- _Stored data entries_

/-- R25: an operation has ended, or a resume has returned the bank to IDLE. Under a pending hold the bank goes HELD first and acknowledges a
REQUESTED quiesce after the resume (the model's choice between the two exceptions of R25, log entry 45). -/
def State.nextWork (s : State) (b : BankId) : State :=
  if (s.bank b).hold != .none then s.goHeld b .idle .none
  else
    let s := (s.banking b (fun k => { k with state := .idle, work := .none })).acknowledge b
    if (s.bank b).scrubDue then s.beginScrub b
    else
      match (s.bank b).waiting with
      | none => s.afterApplies b
      | some r =>
        match (s.bank b).refusal r with
        | none => s.beginRequest b r
        | some why =>
          let s := s.banking b (fun k => { k with waiting := none })
          (s.report b (.refused r.gen r.segment why)).afterApplies b

/-- R23: an apply or advance request reaches the bank. -/
def State.takeApply (s : State) (b : BankId) (r : ApplyRequest) : State :=
  match (s.bank b).state with
  | .faulted => s.requestFaulted b r
  | .idle =>
    match (s.bank b).refusal r with
    | none => s.beginRequest b r
    | some why => s.report b (.refused r.gen r.segment why)
  | _ => s.banking b (fun k => { k with waiting := some r })

/-- R23, R41: a baseline quiesce reaches the bank. -/
def State.takeQuiesce (s : State) (b : BankId) (g : Gen) : State :=
  let s := s.banking b (fun k => { k with quiesce := .requested g })
  if (s.bank b).state == .idle || (s.bank b).state == .faulted then s.acknowledge b else s

/-- R23, R38: a compaction request reaches the bank. -/
def State.takeCompact (s : State) (b : BankId) : State :=
  match (s.bank b).state with
  | .faulted => s
  | .idle => s.beginCompaction b
  | _ => s.banking b (fun k => { k with compactWanted := true })

/-- R23: a request reaches the bank. -/
def State.takeRequest (s : State) (b : BankId) : BankRequest → State
  | .apply r => s.takeApply b r
  | .quiesce g => s.takeQuiesce b g
  | .compact => s.takeCompact b

/-! ## Segment apply (R32 to R36) -/

/-- R8: the floor of the generation being applied. -/
def applyFloor (k : Bank) (r : ApplyRequest) : Gen :=
  match r.kind with
  | .delta => floorAt k.header.baselines (r.gen - 1)
  | .baseline => r.gen

/-- R8: the place of the current record of a key. -/
def currentPlace (l : List (Nat × Record)) (key : Nat) (floor : Gen) : Option Nat :=
  (l.find? (fun pr => pr.2.key == key && pr.2.removed.isNone && pr.2.good && floor ≤ pr.2.added)).map (·.1)

/-- The places of a key's records whose check fails. -/
def failingPlaces (l : List (Nat × Record)) (key : Nat) : List Nat :=
  (l.filter (fun pr => pr.2.key == key && !pr.2.good)).map (·.1)

/-- R36: the apply stops for want of a free place. -/
def State.bankFull (s : State) (b : BankId) (run : ApplyRun) : State :=
  let s := s.report b (.bankFull run.request.gen (run.request.segment) run.cursor)
  let s := s.banking b (fun k => { k with waiting := none, compactWanted := true, work := .none })
  if (s.bank b).hold != .none then s.goHeld b .idle .none else s.beginCompaction b

/-- R34: the segment ends. -/
def State.segmentEnd (s : State) (b : BankId) (r : ApplyRequest) : State :=
  if r.last then s.working b (.advance r) else (s.report b (.segmentDone r.gen r.segment)).nextWork b

/-- R32, R33: the apply goes on from the op cursor to its next write, skipping malformed, misplaced and redundant ops; `ops` are
the ops from the cursor on. -/
def State.applyOn (s : State) (b : BankId) (run : ApplyRun) : List Op → State
  | [] => s.segmentEnd b run.request
  | op :: rest =>
    let d := s.bankDomain b
    let skipped : ApplyRun := { run with cursor := run.cursor + 1, endDone := false }
    if !op.wellFormed d run.request.kind then s.countMalformedOp.applyOn b skipped rest
    else if !op.wellPlaced s.supply.config.nB d b then (s.countMisplaced 1).applyOn b skipped rest
    else
      let l := s.places b
      let current := currentPlace l op.key (applyFloor (s.bank b) run.request)
      let s := s.markFailing b (failingPlaces l op.key)
      match op.payload, current with
      | some _, _ =>
        if (s.bank b).header.freeCount = 0 then s.bankFull b run
        else
          match current with
          | some p => s.working b (.applyEnd run p)
          | none => s.working b (.applyAdd run)
      | none, some p => s.working b (.applyEnd run p)
      | none, none => s.countRedundant.applyOn b skipped rest

/-- R29, R32: the apply goes on where it stands. -/
def State.applyResume (s : State) (b : BankId) (run : ApplyRun) : State :=
  if run.endDone then s.working b (.applyAdd run) else s.applyOn b run (run.ops.drop run.cursor)

/-- A commit of the apply is made; a dip hold takes effect here (R27), else the apply goes on. -/
def State.applyStep (s : State) (b : BankId) (run : ApplyRun) : State :=
  if (s.bank b).hold == .dip then s.goHeld b .applying (.applyPaused run) else s.applyResume b run

/-- R33: the ending write: the current record's removed generation is set to G. -/
def State.applyEndWrite (s : State) (b : BankId) (run : ApplyRun) (p : Nat) : State :=
  match placeGet p (s.places b) with
  | some r => s.writeRecord b p { r with removed := some run.request.gen }
  | none => s

/-- R33: the ending commit; the adding write of a LIST or PUT follows, an UNLIST or DROP is done. -/
def State.applyEndCommit (s : State) (b : BankId) (run : ApplyRun) (p : Nat) : State :=
  let s := s.applyEndWrite b run p
  match (run.ops.drop run.cursor).head?.bind Op.payload with
  | some _ => s.applyStep b { run with endDone := true }
  | none => s.applyStep b { run with cursor := run.cursor + 1, endDone := false }

/-- R33: the adding write, with the free count lowered by 1 in the header. -/
def State.applyAddWrite (s : State) (b : BankId) (run : ApplyRun) : State :=
  match (run.ops.drop run.cursor).head? with
  | none => s
  | some op =>
    match op.payload with
    | none => s
    | some pl =>
      let s := s.writeRecord b (lowestFree 0 (s.places b))
        { key := op.key, payload := pl, added := run.request.gen, removed := none, check := 0 }
      (s.heading b (fun h => { h with freeCount := h.freeCount - 1 })).writeHeader b

/-- R33: the adding commit; the op cursor moves on. -/
def State.applyAddCommit (s : State) (b : BankId) (run : ApplyRun) : State :=
  let s := s.applyAddWrite b run
  s.applyStep b { run with cursor := run.cursor + 1, endDone := false }

/-- R34: the header write of an advance. -/
def State.advanceWrite (s : State) (b : BankId) (r : ApplyRequest) : State :=
  let v := (s.domain (s.bankDomain b)).visible
  let s := s.banking b (fun k => { k with
    quiesce := if r.kind == .baseline then .absent else k.quiesce
    header := { k.header with
      applied := r.gen, applyOpen := none
      baselines := if r.kind == .baseline then addBaseline k.header.baselines v r.gen else k.header.baselines } })
  s.writeHeader b

/-- R34: the header write of an advance completes. -/
def State.advanceCommit (s : State) (b : BankId) (r : ApplyRequest) : State :=
  ((s.advanceWrite b r).report b (.advanced r.gen)).nextWork b

/-- R73, R93: the apply read answered READ-FAIL or EVICTED: the request ends without a record write. -/
def State.applyReadEnded (s : State) (b : BankId) (r : ApplyRequest) (failed : Bool) : State :=
  let s := if failed then
      (s.report b (.readFail r.gen r.segment r.cursor)).banking b (fun k => { k with waiting := none })
    else s
  if (s.bank b).state == .held then s.banking b (fun k => { k with work := .none, prior := some .idle })
  else s.nextWork b

/-- R31, R73: the apply read completes. -/
def State.applyReadDone (s : State) (b : BankId) (r : ApplyRequest) : State :=
  match s.applyRead (s.bankDomain b) r.gen (r.segment.getD 0) r.drained with
  | (.readFail, s) => s.applyReadEnded b r true
  | (.evicted, s) => s.applyReadEnded b r false
  | (.segment bytes, s) =>
    let run : ApplyRun := { request := r, ops := (segOps bytes).getD [], cursor := r.cursor, endDone := false }
    if (s.bank b).state == .held then s.working b (.applyPaused run) else s.applyResume b run

/-! ## Entry to FAULTED (R55) -/

/-- R55: a repair that is not possible. -/
def State.enterFaulted (s : State) (b : BankId) : State :=
  let needed := s.needsBaseline (s.bankDomain b)
  let s := s.unpinRepair b
  let old := s.store.headers[b].fields
  let waiting := (s.bank b).waiting
  let s := s.banking b (fun k => { k with
    state := .faulted, scrubDue := false, compactWanted := false, waiting := none, work := .none, hold := .none,
    fullScan := false,
    header := { k.header with faultMark := true, scrubCursor := old.scrubCursor, scrubAge := old.scrubAge } })
  let s := (s.writeHeader b).raise .bankFault
  let s := match waiting with
    | some r => s.report b (.refused r.gen r.segment .fault)
    | none => s
  let s := s.acknowledge b
  if needed then s else s.wantOpeningOf (s.bankDomain b)

/-! ## Recovery (R57 to R59) -/

/-- R57: the record is removed at a generation above `applied`. -/
def Record.endedAbove (r : Record) (applied : Gen) : Bool :=
  match r.removed with
  | none => false
  | some g => applied < g

/-- R57: the record calls for a write. -/
def undoes (applied : Gen) (r : Record) : Bool := applied < r.added || (r.good && r.endedAbove applied)

/-- R57: recovery goes on from place `next` to its next write, to a failing record of a full scan, or to its header write. A failing
record met by a full scan waits for the pool's restoration (R59); `repair` begins its repair. -/
def State.recoverOn (repair : State → BankId → Nat → State) (s : State) (b : BankId) (next : Nat) : State :=
  let k := s.bank b
  let rest := placesIn next Config.bankPlaces (s.places b)
  let keep (pr : Nat × Record) : Bool := !undoes k.header.applied pr.2 && (pr.2.good || !k.fullScan)
  let s := s.markFailing b ((rest.takeWhile keep).filter (fun pr => !pr.2.good) |>.map (·.1))
  match (rest.dropWhile keep).head? with
  | none => s.working b .recoverHeader
  | some pr =>
    if undoes k.header.applied pr.2 then s.working b (.recoverWrite pr.1)
    else if s.pool.restored then repair s b pr.1
    else s.working b (.recoverWait pr.1)

/-! ## Repair (R52 to R54) -/

/-- The ops of a segment on a key that are well formed and well placed (R52). -/
def opsOn (nB : Nat) (d : Domain) (kind : GenKind) (b : BankId) (key : Nat) (bytes : List Byte) : List Op :=
  ((segOps bytes).getD []).filter (fun op => op.key == key && op.wellFormed d kind && op.wellPlaced nB d b)

/-- The kind of a generation in the pool. -/
def State.kindOf (s : State) (d : Domain) (g : Gen) : GenKind :=
  match s.entry d g with
  | some e => e.manifest.kind
  | none => .delta

/-- The repair goes on in a phase. -/
def State.repairing (s : State) (b : BankId) (r : RepairRun) : State := s.working b (.repair r)

/-- R53: the removed generation of the version is found: its one record write follows. -/
def State.repairFound (s : State) (b : BankId) (r : RepairRun) (removed : Option Gen) : State :=
  match r.version with
  | some v => s.repairing b { r with phase := .rewrite { key := r.key, payload := v, added := r.added, removed := removed,
                                                         check := 0 } }
  | none => s.repairing b { r with phase := .free }

/-- R53, item 1: the walk has reached past the applied generation. -/
def State.repairWalked (s : State) (b : BankId) (r : RepairRun) : State :=
  match (s.bank b).header.applyOpen with
  | none => s.repairFound b r none
  | some o =>
    let d := s.bankDomain b
    if s.servable d o then
      let s := s.pin (.repair b) d o
      match s.indicesNaming d o b with
      | [] => s.repairFound b r none
      | left => s.repairing b { r with phase := .openCheck o left }
    else s.enterFaulted b

/-- R53: the walk from generation `g` up to the next segment read or to its end; `fuel` bounds the generations without segments for
this bank, each of which has an entry in the pool. -/
def State.repairWalk (s : State) (b : BankId) (r : RepairRun) : Nat → Gen → State
  | 0, _ => s.enterFaulted b
  | fuel + 1, g =>
    let d := s.bankDomain b
    if (s.bank b).header.applied < g then s.repairWalked b r
    else if (s.bank b).header.baselines.contains g then s.repairFound b r none
    else if s.servable d g then
      let s := s.pin (.repair b) d g
      match s.indicesNaming d g b with
      | [] => s.repairWalk b r fuel (g + 1)
      | left => s.repairing b { r with phase := .walk g left }
    else s.enterFaulted b

/-- R52, items 2 to 4: every segment of the added generation has been read; `ops` are the ops on the key. -/
def State.repairDecide (s : State) (b : BankId) (r : RepairRun) (ops : List Op) : State :=
  if ops.all (fun op => op.payload.isNone) then s.enterFaulted b
  else
    match ops.getLast?.bind Op.payload with
    | none => s.repairing b { r with phase := .free }
    | some v =>
      if (s.places b).any (fun pr => pr.1 != r.place && pr.2.good && pr.2.key == r.key && pr.2.added == r.added &&
          pr.2.payload == v) then s.repairing b { r with phase := .free }
      else s.repairWalk b { r with version := some v } 130 (r.added + 1)

/-- R52: the repair of the failing record at place `p` begins. -/
def State.beginRepair (s : State) (b : BankId) (p : Nat) (fullScan : Bool) : State :=
  match placeGet p (s.places b) with
  | none => s
  | some rec =>
    let d := s.bankDomain b
    if (s.bank b).header.applied < rec.added || !s.servable d rec.added then s.enterFaulted b
    else
      let s := s.pin (.repair b) d rec.added
      let run : RepairRun := { place := p, key := rec.key, added := rec.added, version := none,
                               phase := .collect (s.indicesNaming d rec.added b) [], fullScan := fullScan }
      match s.indicesNaming d rec.added b with
      | [] => s.repairDecide b run []
      | _ => s.repairing b run

/-- Recovery goes on from place `next`. -/
def State.recoverFrom (s : State) (b : BankId) (next : Nat) : State :=
  State.recoverOn (fun s b p => s.beginRepair b p true) s b next

/-- R52, R53: a repair read completes; READ-FAIL counts the generation as not servable (R73). -/
def State.repairReadDone (s : State) (b : BankId) (r : RepairRun) : State :=
  let d := s.bankDomain b
  let nB := s.supply.config.nB
  match r.phase with
  | .collect (i :: left) ops =>
    match s.repairRead d r.added i with
    | (.segment bytes, s) =>
      let ops := ops ++ opsOn nB d (s.kindOf d r.added) b r.key bytes
      match left with
      | [] => s.repairDecide b r ops
      | _ => s.repairing b { r with phase := .collect left ops }
    | (_, s) => s.enterFaulted b
  | .walk g (i :: left) =>
    match s.repairRead d g i with
    | (.segment bytes, s) =>
      match opsOn nB d (s.kindOf d g) b r.key bytes, left with
      | _ :: _, _ => s.repairFound b r (some g)
      | [], [] => s.repairWalk b r 130 (g + 1)
      | [], _ => s.repairing b { r with phase := .walk g left }
    | (_, s) => s.enterFaulted b
  | .openCheck g (i :: left) =>
    match s.repairRead d g i with
    | (.segment bytes, s) =>
      match opsOn nB d (s.kindOf d g) b r.key bytes, left with
      | _ :: _, _ => s.enterFaulted b
      | [], [] => s.repairFound b r none
      | [], _ => s.repairing b { r with phase := .openCheck g left }
    | (_, s) => s.enterFaulted b
  | _ => s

- _Problem to work on_
In the data above, copy every line where the string "fuel" appears.

- _Response area_
/-- R53: the walk from generation `g` up to the next segment read or to its end; `fuel` bounds the generations without segments for
  | fuel + 1, g =>
      | [] => s.repairWalk b r fuel (g + 1)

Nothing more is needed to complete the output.